#### [TASK TO COMPLETE]
In the material below, repeat only the lines from the one that holds "before, the halted" through the final line, exactly as they stand.

[[ TASK INPUT, beginning ]]

-- ==== Sys2Proof/Machine/Ops.lean ====
section
/-! DEFINITION. The named operations over the state: Number registers, the text buffer, raising an error and completing a
command (60_exceptions R147-R152), the reset event (70_reset_and_hazards R159). -/

namespace Sys2Proof.Machine

/-- `N[i]`. -/
def State.reg (s : State) (i : RegId) : NumReg := s.regs[i]

/-- `N[d] <- (s, a)`: sign, size and digits are written and `V` is set, "all at once" (R11, R68). -/
def State.setNum (s : State) (d : RegId) (n : Number) : State :=
  { s with regs := s.regs.set d { valid := true, num := n } }

/-- What byte `k` of `TB` holds after reset (R33, U1): the one definition of what an unlisted index reads as. -/
def textAtReset (c : Config) (k : Nat) : Byte := c.tbReset.getD k 0#8

/-- Byte `k` of a text buffer held as its cells. -/
def textRead (c : Config) (k : Nat) : List Host.Cell → Byte
  | [] => textAtReset c k
  | (j, b) :: rest => if j = k then b else textRead c k rest

/-- Whether the cell must be listed: it differs from the reset contents. -/
def textCell (c : Config) (k : Nat) (b : Byte) (rest : List Host.Cell) : List Host.Cell :=
  if b = textAtReset c k then rest else (k, b) :: rest

/-- The cells after `TB[k] <- b`, in the canonical form. -/
def textWrite (c : Config) (k : Nat) (b : Byte) : List Host.Cell → List Host.Cell
  | [] => textCell c k b []
  | (j, x) :: rest =>
    if j < k then (j, x) :: textWrite c k b rest
    else if j = k then textCell c k b rest
    else textCell c k b ((j, x) :: rest)

/-- The cells after `TB[k] <- text[0]`, `TB[k+1] <- text[1]`, and so on (R80). -/
def textWriteAll (c : Config) : Nat → List Byte → List Host.Cell → List Host.Cell
  | _, [], cells => cells
  | k, b :: bs, cells => textWriteAll c (k + 1) bs (textWrite c k b cells)

/-- `TB[k]` (R28). -/
def State.text (s : State) (k : Nat) : Byte := textRead s.cfg k s.tb

/-- `TB[k] <- b` (R28). -/
def State.setText (s : State) (k : Nat) (b : Byte) : State := { s with tb := textWrite s.cfg k b s.tb }

/-- The bytes `TB[k .. k+n-1]` in reading order (R38). -/
def State.textFrom (s : State) (k : Nat) : Nat → List Byte
  | 0 => []
  | n + 1 => s.text k :: s.textFrom (k + 1) n

/-- The canonical form of the text buffer's cells: indices from `lo` on, strictly rising and below `TMAX`, no cell equal
to the reset contents at its index. -/
def textWf (c : Config) (lo : Nat) : List Host.Cell → Bool
  | [] => true
  | (k, b) :: rest => decide (lo ≤ k) && decide (k < c.tmax) && decide (b ≠ textAtReset c k) && textWf c (k + 1) rest

/-- The text buffer is in its canonical form. -/
def Memory.wf (s : State) : Bool := textWf s.cfg 0 s.tb

/-- The block is halted: `STATUS.FATAL = 1` (R150). -/
def State.halted (s : State) : Bool := fatalField s.status

/-- `raise E` (R147): the command ends here and nothing but STATUS changes, `ERR` for a recoverable error (R148), `ERR`
and `FATAL` for a fatal one, after which the block is halted (R149). There is no handler, no saved address and no return
(R147, R153); only `State.afterReset` leaves the halted state. -/
def State.raise (s : State) (e : ErrCode) : State := { s with status := statusAfterError s.status e }

/-- A command that raises nothing sets `STATUS.ERR <- 0` as part of the same step (R152). -/
def State.succeed (s : State) : State := { s with status := statusAfterSuccess s.status }

/-- A command is one atomic step (R42): `body` is the state with the command's writes, or the error it raises. -/
def runCommand (s : State) (body : Except ErrCode State) : Host.Outcome State Fault Refusal :=
  match body with
  | .ok t => .next t.succeed
  | .error e => .next (s.raise e)

/-- The reset event (R159): the whole state of R15 becomes the reset state "whatever the state was before, the halted
state included". The parameters are not state (R34), and the host's remaining actions are the host's. -/
def State.afterReset (s : State) : State := { State.resetOf s.cfg with pending := s.pending }

end Sys2Proof.Machine
end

[[ TASK INPUT, end ]]

#### [YOUR SOLUTION]
/-- The reset event (R159): the whole state of R15 becomes the reset state "whatever the state was before, the halted
state included". The parameters are not state (R34), and the host's remaining actions are the host's. -/
def State.afterReset (s : State) : State := { State.resetOf s.cfg with pending := s.pending }

end Sys2Proof.Machine
end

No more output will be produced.